Appointing more women to company boards in the Gulf Coast Countries (GCC) is “not a priority” in the current economic climate, according to research undertaken by Deloitte with the GCC Chapter of the 30% Club.
The research found that executives believe there are more pressing concerns at present such as oil prices and geopolitics.
“… the majority of respondents felt that a greater number of women at board level is not a priority in the GCC presently, although some noted that this could also be said of anywhere in the world, and that gender diversity is a concept that is often talked about but not acted upon,” said the report.
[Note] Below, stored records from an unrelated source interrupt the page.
theorem eq_of_halves {v c : Word} (hhigh : fld v 31 16 = fld c 31 16) (hlow : fld v 15 0 = fld c 15 0) : v = c := by
  rw [← w32_halves v, hhigh, hlow, w32_halves]

theorem w32_mul_eq_shift (n : Nat) : w32 (n * 65536) = w32 n <<< 16 := by
  apply BitVec.eq_of_toNat_eq
  simp [w32, Nat.shiftLeft_eq]

/-- The low half of a number, shifted left by 16, is the high half of the word. -/
theorem fld_high_shift {n : Nat} (h : n < 65536) : fld (w32 n <<< 16) 31 16 = n := by
  rw [← w32_mul_eq_shift, fld_high, w32, BitVec.toNat_ofNat]
  omega

theorem fld_high_lt (v : Word) : fld v 31 16 < 65536 := by
  rw [fld_high]; omega

/-! ### The rows that read an immediate -/

/-- The truth of each condition (R266). -/
theorem condFn_eq_some {k : Nat} {x y : Word} {c : Bool}
    (h : (k = 0 ∧ c = decide (x = y)) ∨ (k = 1 ∧ c = decide (x ≠ y)) ∨ (k = 2 ∧ c = decide (x.toInt < y.toInt))
      ∨ (k = 3 ∧ c = decide (y.toInt ≤ x.toInt)) ∨ (k = 4 ∧ c = decide (x.toNat < y.toNat)) ∨ (k = 5 ∧ c = decide (y.toNat ≤ x.toNat))
      ∨ (k = 6 ∧ c = decide (x &&& y ≠ 0)) ∨ (k = 7 ∧ c = decide (x &&& y = 0))) : condFn k x y = some c := by
  obtain ⟨rfl, rfl⟩ | ⟨rfl, rfl⟩ | ⟨rfl, rfl⟩ | ⟨rfl, rfl⟩ | ⟨rfl, rfl⟩ | ⟨rfl, rfl⟩ | ⟨rfl, rfl⟩ | ⟨rfl, rfl⟩ := h
  case inr.inl => exact congrArg some decide_not.symm
  case inr.inr.inr.inr.inr.inr.inl => exact congrArg some decide_not.symm
  all_goals rfl

/-- CMPI and CMP with combination 0 put the condition itself in the predicate (R266). -/
theorem Level.cmpInto_of_condFn (l : Level) (pd : Nat) {cond : Nat} {x y : Word} {c : Bool} (h : condFn cond x y = some c) :
    l.cmpInto pd 0 cond x y = l.setPred pd c := by
  simp [Level.cmpInto, h, combFn]

section
variable {s : State} {b : Fin 512} {fg : Bool} {l : Level} {w : OpWord}

theorem exec_addi (h : Issues s b fg l w [opRd w, opRa w]) :
    exec (.addi b w) s = .next (putLevel s b fg (l.setReg (opRd w) (l.reg (opRa w) + opImmS w)).adv) :=
  congrArg Host.Outcome.next (pypLevel_of_issues h 0x01 rfl _)

theorem exec_andi (h : Issues s b fg l w [opRd w, opRa w]) :
    exec (.andi b w) s = .next (putLevel s b fg (l.setReg (opRd w) (l.reg (opRa w) &&& opImmZ w)).adv) :=
  congrArg Host.Outcome.next (pypLevel_of_issues h 0x02 rfl _)

theorem exec_ori (h : Issues s b fg l w [opRd w, opRa w]) :
    exec (.ori b w) s = .next (putLevel s b fg (l.setReg (opRd w) (l.reg (opRa w) ||| opImmZ w)).adv) :=
  congrArg Host.Outcome.next (pypLevel_of_issues h 0x03 rfl _)

theorem exec_xori (h : Issues s b fg l w [opRd w, opRa w]) :
    exec (.xori b w) s = .next (putLevel s b fg (l.setReg (opRd w) (l.reg (opRa w) ^^^ opImmZ w)).adv) :=
  congrArg Host.Outcome.next (pypLevel_of_issues h 0x04 rfl _)

theorem exec_movhi (h : Issues s b fg l w [opRd w]) (hr : opf w 16 16 = 0) :
    exec (.movhi b w) s = .next (putLevel s b fg (l.setReg (opRd w) (w32 (opImm16 w) <<< 16)).adv) := by
  rw [← w32_mul_eq_shift]
  exact congrArg Host.Outcome.next (pypLevel_of_issues h 0x05 (rsvdBits_eq_nil hr) _)

/-- MOVLO writes the one word that keeps the high half of rd and has imm16 as its low half. -/
theorem exec_movlo (h : Issues s b fg l w [opRd w]) (hr : opf w 16 16 = 0) {v : Word}
    (hhigh : fld v 31 16 = fld (l.reg (opRd w)) 31 16) (hlow : fld v 15 0 = opImm16 w) :
    exec (.movlo b w) s = .next (putLevel s b fg (l.setReg (opRd w) v).adv) := by
  rw [← w32_halves v, hhigh, hlow]
  exact congrArg Host.Outcome.next (pypLevel_of_issues h 0x06 (rsvdBits_eq_nil hr) _)

theorem exec_cmpi (h : Issues s b fg l w [opRa w]) (hpd : opf w 21 19 ≠ 0) (hcomb : opf w 18 17 = 0) {c : Bool}
    (hc : condFn (opf w 11 9) (l.reg (opRa w)) (opImm9 w) = some c) :
    exec (.cmpi b w) s = .next (putLevel s b fg (l.setPred (opf w 21 19) c).adv) := by
  have hput : l.cmpInto (opf w 21 19) (opf w 18 17) (opf w 11 9) (l.reg (opRa w)) (opImm9 w) = l.setPred (opf w 21 19) c := by
    rw [hcomb, Level.cmpInto_of_condFn l _ hc]
  rw [← hput]
  exact congrArg Host.Outcome.next (pypLevel_of_issues h 0x19 (by simp [hpd, hcomb]) _)

end

/-- Settles O34: each row does its level's work; MOVLO's result and the constant built are the words with the two halves given. -/
theorem immediatesExtend : Obligations.ImmediatesExtend := by
  refine ⟨fun s b fg l w x i h hx => ?rows, fun c v hhigh hlow => ?constant⟩
  case constant => exact eq_of_halves (hhigh.trans (fld_high_shift (fld_high_lt c))) hlow
  case rows =>
    have hrd : Issues s b fg l w [opRd w] := h.mono (by simp)
    have hra : Issues s b fg l w [opRa w] := h.mono (by simp)
    subst hx
    exact ⟨exec_addi h, exec_andi h, exec_ori h, exec_xori h, exec_movhi hrd, fun hr _ => exec_movlo hrd hr,
      fun hpd hcomb (hi : i = opImm9 w) _ hc => exec_cmpi hra hpd hcomb (condFn_eq_some (hi ▸ hc))⟩

end Sys2Proof.Machine
end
One respondent, a male expat, told Deloitte: “The cultural attitude is the overwhelming factor why there aren’t more senior women.
“It’s unrealistic to expect companies to overcome these cultural and societal issues—it’s an uphill battle.”
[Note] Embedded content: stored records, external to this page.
theorem SameKeyAndBuffer.drawnTable : drawnTable u = drawnTable s := by
  rw [Machine.drawnTable, h.key, h.pixels, Machine.drawnTable]

theorem SameKeyAndBuffer.dstRead_maskXor {a : Nat} (ha : a < Machine.elements s) :
    dstRead (maskXor u) a = dstRead (maskXor s) a := by
  rw [Machine.dstRead_maskXor ha, Machine.dstRead_maskXor (h.elements ▸ ha), h.key, h.source a ha]

theorem SameKeyAndBuffer.dstRead_permFwd {a : Nat} (ha : a < Machine.elements s) :
    dstRead (permFwd u) a = dstRead (permFwd s) a := by
  obtain ⟨k, hk, rfl⟩ := slot_surjective (drawnTable_isPermutation s) ha
  rw [Machine.dstRead_permFwd hk, ← h.drawnTable, Machine.dstRead_permFwd (h.elements ▸ hk), h.source k hk]

theorem SameKeyAndBuffer.dstRead_permInv {a : Nat} (ha : a < Machine.elements s) :
    dstRead (permInv u) a = dstRead (permInv s) a := by
  rw [Machine.dstRead_permInv ha, Machine.dstRead_permInv (h.elements ▸ ha), h.drawnTable,
    h.source _ (slot_lt (drawnTable_isPermutation s) ha)]

theorem SameKeyAndBuffer.dstRead_transformOf {i : Instr} (hi : i ∈ [Instr.xorEnc, .xorDec, .swapEnc, .swapDec])
    {a : Nat} (ha : a < Machine.elements s) : dstRead (transformOf i u) a = dstRead (transformOf i s) a := by
  simp only [List.mem_cons, List.not_mem_nil, or_false] at hi
  obtain rfl | rfl | rfl | rfl := hi
  · exact h.dstRead_maskXor ha
  · exact h.dstRead_maskXor ha
  · exact h.dstRead_permFwd ha
  · exact h.dstRead_permInv ha

end

/-- Settles O34: both runs complete, with the same STATUS and, element by element, the same DST. -/
theorem xorAndSwapDependOnKeyAndPixelCount : Obligations.XorAndSwapDependOnKeyAndPixelCount := by
  intro s u i hi hkey hchans hthree hpixels hsrc
  have hsame : SameKeyAndBuffer (beginCommand s) (beginCommand u) := ⟨hkey, hpixels, hsrc⟩
  refine ⟨_, _, exec_of_three hthree i, exec_of_three (hchans.trans hthree) i, ?_, fun a ha => ?_⟩
  · rw [(complete_transformOf_effect i u).status, (complete_transformOf_effect i s).status]
  · exact hsame.dstRead_transformOf hi ha

end Sys2Proof.Machine

/-! # Proofs of the family `41_mask_xor.md` -/

namespace Sys2Proof.Machine

/-! ## The combiner's laws (R99) -/

/-- A second mask byte restores the element exactly where it is the first one. -/
theorem combine_combine_eq_self_iff {v m m' : Byte} : combine (combine v m) m' = v ↔ m' = m :=
  calc combine (combine v m) m' = v
      ↔ combine (combine v m) m' = combine (combine v m) m := by rw [combine_combine]
    _ ↔ m' = m := BitVec.xor_right_inj _

/-- Settles O15: the combiner is the bitwise exclusive-or, whose laws are the library's. -/
theorem combineIsBitwiseXor : Obligations.CombineIsBitwiseXor := fun v m =>
  ⟨fun _ _ => BitVec.getLsbD_xor, combine_combine v m, BitVec.xor_zero, BitVec.xor_self, BitVec.xor_comm v m⟩

/-! ## What a command with the right and with a wrong channel count ends in -/

theorem CommandEffect.completedFrom {s t : State} (h : CommandEffect .completed s t) : s.completedFrom t :=
  ⟨h.status, h.outcomes, h.operands, h.dstKept⟩

theorem exec_afterFault_of_not_three {s : State} (h : s.chans ≠ 3) (i : Instr) :
    exec i s = .next (s.afterFault .badChannelCount) := by
  rw [exec_of_not_three h, raise_eq_afterFault]

/-! ## The two `xor` commands (R97, R98) -/

/-- The state in which an `xor` command completes. -/
def afterXor (s : State) : State := complete (maskXor (beginCommand s))

/-- Both directions select the same transform (R98). -/
theorem transformOf_xor {i : Instr} (hi : i = .xorEnc ∨ i = .xorDec) : transformOf i = maskXor := by
  obtain rfl | rfl := hi <;> rfl

theorem exec_xor_of_three {s : State} {i : Instr} (hi : i = .xorEnc ∨ i = .xorDec) (h : s.chans = 3) :
    exec i s = .next (afterXor s) := by
  rw [exec_of_three h, transformOf_xor hi, afterXor]

theorem afterXor_completedFrom (s : State) : s.completedFrom (afterXor s) :=
  (complete_transformOf_effect .xorEnc s).completedFrom

theorem dstRead_afterXor {s : State} {a : Nat} (ha : a < elements s) :
    dstRead (afterXor s) a = combine (srcRead s a) (byteOfDraw (stateAfter s.key (a + 1))) :=
  dstRead_maskXor (s := beginCommand s) ha

theorem afterXor_hidden (s : State) :
    (afterXor s).S = stateAfter s.key (elements s) ∧ (afterXor s).P = s.P ∧ (afterXor s).tables = s.tables := by
  rw [afterXor, maskXor_eq]
  exact ⟨rfl, rfl, rfl⟩

/-- Settles O16: the completed state field by field, and the fault entry for a wrong channel count. -/
theorem xorCommandsCombineTheMask : Obligations.XorCommandsCombineTheMask := by
  intro s i hi
  obtain ⟨hS, hP, htables⟩ := afterXor_hidden s
  refine ⟨fun h => ⟨afterXor s, exec_xor_of_three hi h, ?_⟩, fun h => exec_afterFault_of_not_three h i⟩
  exact ⟨fun _ ha => dstRead_afterXor ha, hS, hP, htables, afterXor_completedFrom s⟩

/-! ## Two `xor` commands in a row (R100) -/

/-- What a second `xor` command leaves of an element that the first one processed. -/
theorem dstRead_afterXor_twice {s u : State} (hsrc : (afterXor s).sourceIsResult u (elements s)) {a : Nat}
    (has : a < elements s) (hau : a < elements u) :
    dstRead (afterXor u) a = combine (combine (srcRead s a) (byteOfDraw (stateAfter s.key (a + 1))))
      (byteOfDraw (stateAfter u.key (a + 1))) := by
  rw [dstRead_afterXor hau, hsrc a has, dstRead_afterXor has]

/-- Settles O29: an element comes back exactly where the two mask bytes agree, hence everywhere with the same key. -/
theorem xorRoundTrip : Obligations.XorRoundTrip := by
  intro s i j hi hj hs
  refine ⟨afterXor s, exec_xor_of_three hi hs, fun u hu hsrc =>
    ⟨afterXor u, exec_xor_of_three hj hu, fun a has hau => ?_⟩⟩
  have hrestored : dstRead (afterXor u) a = srcRead s a ↔
      byteOfDraw (stateAfter u.key (a + 1)) = byteOfDraw (stateAfter s.key (a + 1)) := by
    rw [dstRead_afterXor_twice hsrc has hau, combine_combine_eq_self_iff]
  exact ⟨fun hkey => hrestored.mpr (by rw [hkey]), hrestored⟩

end Sys2Proof.Machine

/-! # Proofs of the family `42_permutation.md` -/

namespace Sys2Proof.Machine

/-! ## The two `swap` commands (R105, R106) -/

/-- The state in which a command completes. -/
def afterCommand (i : Instr) (s : State) : State := complete (transformOf i (beginCommand s))

theorem exec_eq_afterCommand {s : State} (h : s.chans = 3) (i : Instr) : exec i s = .next (afterCommand i s) :=
  exec_of_three h i

theorem afterCommand_completedFrom (i : Instr) (s : State) : s.completedFrom (afterCommand i s) :=
  (complete_transformOf_effect i s).completedFrom

/-- `DrawPermutation(n)` makes `n - 1` draws (R88). -/
theorem drawPermutation_snd (S : Word) (n : Nat) : (drawPermutation S n).2 = stateAfter S (n - 1) := by
  rw [drawPermutation, shuffleFrom_eq_foldl]

/-- Both directions leave `S` after the table's draws and release the table (R93, R31). -/
theorem afterCommand_swap_hidden {i : Instr} (hi : i = .swapEnc ∨ i = .swapDec) (s : State) :
    (afterCommand i s).S = stateAfter s.key (pixels s - 1) ∧
      (afterCommand i s).P = Config.freeP (afterCommand i s).tables ∧ (afterCommand i s).tables = s.tables + 1 := by
  rw [← drawPermutation_snd]
  obtain rfl | rfl := hi
  · rw [afterCommand, transformOf, permFwd_eq]
    exact ⟨rfl, rfl, rfl⟩
  · rw [afterCommand, transformOf, permInv_eq]
    exact ⟨rfl, rfl, rfl⟩

/-- The slot of a pixel's element is the same channel of the pixel that the table names. -/
theorem slot_pixelAddr (t : List Word) (p : Nat) {ch : Nat} (hch : ch < 3) :
    slot t (pixelAddr p ch) = pixelAddr (entry t p) ch := by
  have hpixel : pixelAddr p ch / 3 = p := by simp only [pixelAddr, channels]; omega
  have hchannel : pixelAddr p ch % 3 = ch := by simp only [pixelAddr, channels]; omega
  rw [slot, hpixel, hchannel]

section
variable {s : State}

/-- `SWAP.ENC` moves each element to its slot. -/
theorem dstRead_afterCommand_swapEnc {k : Nat} (hk : k < elements s) :
    dstRead (afterCommand .swapEnc s) (slot (drawnTable s) k) = srcRead s k :=
  dstRead_permFwd (s := beginCommand s) hk

/-- `SWAP.DEC` takes each element from its slot. -/
theorem dstRead_afterCommand_swapDec {k : Nat} (hk : k < elements s) :
    dstRead (afterCommand .swapDec s) k = srcRead s (slot (drawnTable s) k) :=
  dstRead_permInv (s := beginCommand s) hk

/-- `DST` pixel `P[p]` = `SRC` pixel `p` (R105). -/
theorem dstRead_swapEnc_pixel {p ch : Nat} (hp : p < pixels s) (hch : ch < 3) :
    dstRead (afterCommand .swapEnc s) (pixelAddr (entry (drawnTable s) p) ch) = srcRead s (pixelAddr p ch) := by
  rw [← slot_pixelAddr _ p hch, dstRead_afterCommand_swapEnc (pixelAddr_lt hp hch)]

/-- `DST` pixel `p` = `SRC` pixel `P[p]` (R106). -/
theorem dstRead_swapDec_pixel {p ch : Nat} (hp : p < pixels s) (hch : ch < 3) :
    dstRead (afterCommand .swapDec s) (pixelAddr p ch) = srcRead s (pixelAddr (entry (drawnTable s) p) ch) := by
  rw [dstRead_afterCommand_swapDec (pixelAddr_lt hp hch), slot_pixelAddr _ p hch]

end

/-- Settles O18: the completed state field by field, and the fault entry for a wrong channel count. -/
theorem swapEncryptScattersPixels : Obligations.SwapEncryptScattersPixels := by
  intro s
  obtain ⟨hS, hP, htables⟩ := afterCommand_swap_hidden (.inl rfl) s
  refine ⟨fun h => ⟨afterCommand .swapEnc s, exec_eq_afterCommand h _, ?_⟩, fun h => exec_afterFault_of_not_three h _⟩
  exact ⟨hS, hP, htables, fun _ _ hp hch => dstRead_swapEnc_pixel hp hch, afterCommand_completedFrom _ s⟩

/-- Settles O19: the completed state field by field, and the fault entry for a wrong channel count. -/
theorem swapDecryptGathersPixels : Obligations.SwapDecryptGathersPixels := by
  intro s
  obtain ⟨hS, hP, htables⟩ := afterCommand_swap_hidden (.inr rfl) s
  refine ⟨fun h => ⟨afterCommand .swapDec s, exec_eq_afterCommand h _, ?_⟩, fun h => exec_afterFault_of_not_three h _⟩
  exact ⟨hS, hP, htables, fun _ _ hp hch => dstRead_swapDec_pixel hp hch, afterCommand_completedFrom _ s⟩

/-! ## The positional inverse (R107) -/

/-- `Q[d]`: the position at which a table holds `d`. -/
def positionOf (t : List Word) (d : Nat) : Nat := (t.map BitVec.toNat).idxOf d

section
variable {t : List Word} {n : Nat} (ht : isPermutation t n)
include ht

theorem positionOf_lt {d : Nat} (hd : d < n) : positionOf t d < n := by
  have hlt := List.idxOf_lt_length_of_mem (ht.mem_iff.mpr (List.mem_range.mpr hd))
  rwa [ht.length_eq, List.length_range] at hlt

theorem entry_positionOf {d : Nat} (hd : d < n) : entry t (positionOf t d) = d := by
  have hlt : positionOf t d < t.length := (positionOf_lt ht hd).trans_eq (isPermutation_length ht).symm
  rw [entry_eq hlt, ← List.getElem_map BitVec.toNat (h := by rwa [List.length_map])]
  exact List.getElem_idxOf _

theorem positionOf_entry {i : Nat} (hi : i < n) : positionOf t (entry t i) = i :=
  entry_injective ht (positionOf_lt ht (entry_lt ht hi)) hi (entry_positionOf ht (entry_lt ht hi))

theorem positionOf_injective {d d' : Nat} (hd : d < n) (hd' : d' < n) (h : positionOf t d = positionOf t d') :
    d = d' := by
  rw [← entry_positionOf ht hd, h, entry_positionOf ht hd']

end

/-- Settles O20: each command in terms of `Q` is its own equation at the pixel `Q[d]`, since `P[Q[d]] = d`. -/
theorem swapCommandsUseThePositionalInverse : Obligations.SwapCommandsUseThePositionalInverse := by
  intro s h
  have ht := drawnTable_isPermutation s
  refine ⟨positionOf (drawnTable s), _, _, exec_eq_afterCommand h .swapEnc, exec_eq_afterCommand h .swapDec,
    fun _ hi => positionOf_entry ht hi, fun _ hd => ⟨positionOf_lt ht hd, entry_positionOf ht hd⟩,
    fun _ _ hd hd' => positionOf_injective ht hd hd', fun d ch hd hch => ?_, fun d ch hd hch => ?_⟩
  · have henc := dstRead_swapEnc_pixel (positionOf_lt ht hd) hch
    rwa [entry_positionOf ht hd] at henc
  · have hdec := dstRead_swapDec_pixel (positionOf_lt ht hd) hch
    rwa [entry_positionOf ht hd] at hdec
The study came as the 30% Club launched its GCC Chapter. Deloitte points out that female membership of GCC boards is currently only at 2%, according to the International Labour Organisation. The GCC Board of Directors Institute places the number at less than 1%.
The 30% Club notes on its homepage that the figure for the FTSE 100 is currently 26%. The S&P 100 is 23.2% while the Hang Seng 50 in Hong Kong is 11.9%.
Humana Abu-Hannoud, a founding member of the GCC chapter of the 30% Club, and head of corporate affairs at Hills Advertising in Dubai, recently told The National newspaper: “It is not a qualification issue; there are many qualified and board-ready women out there.
“The question is, how much awareness is there about the value of the role of women on boards, and how much access and exposure is there to the pool of qualified women that are ready to serve on boards?”
The 30% Club was launched in the UK in 2010.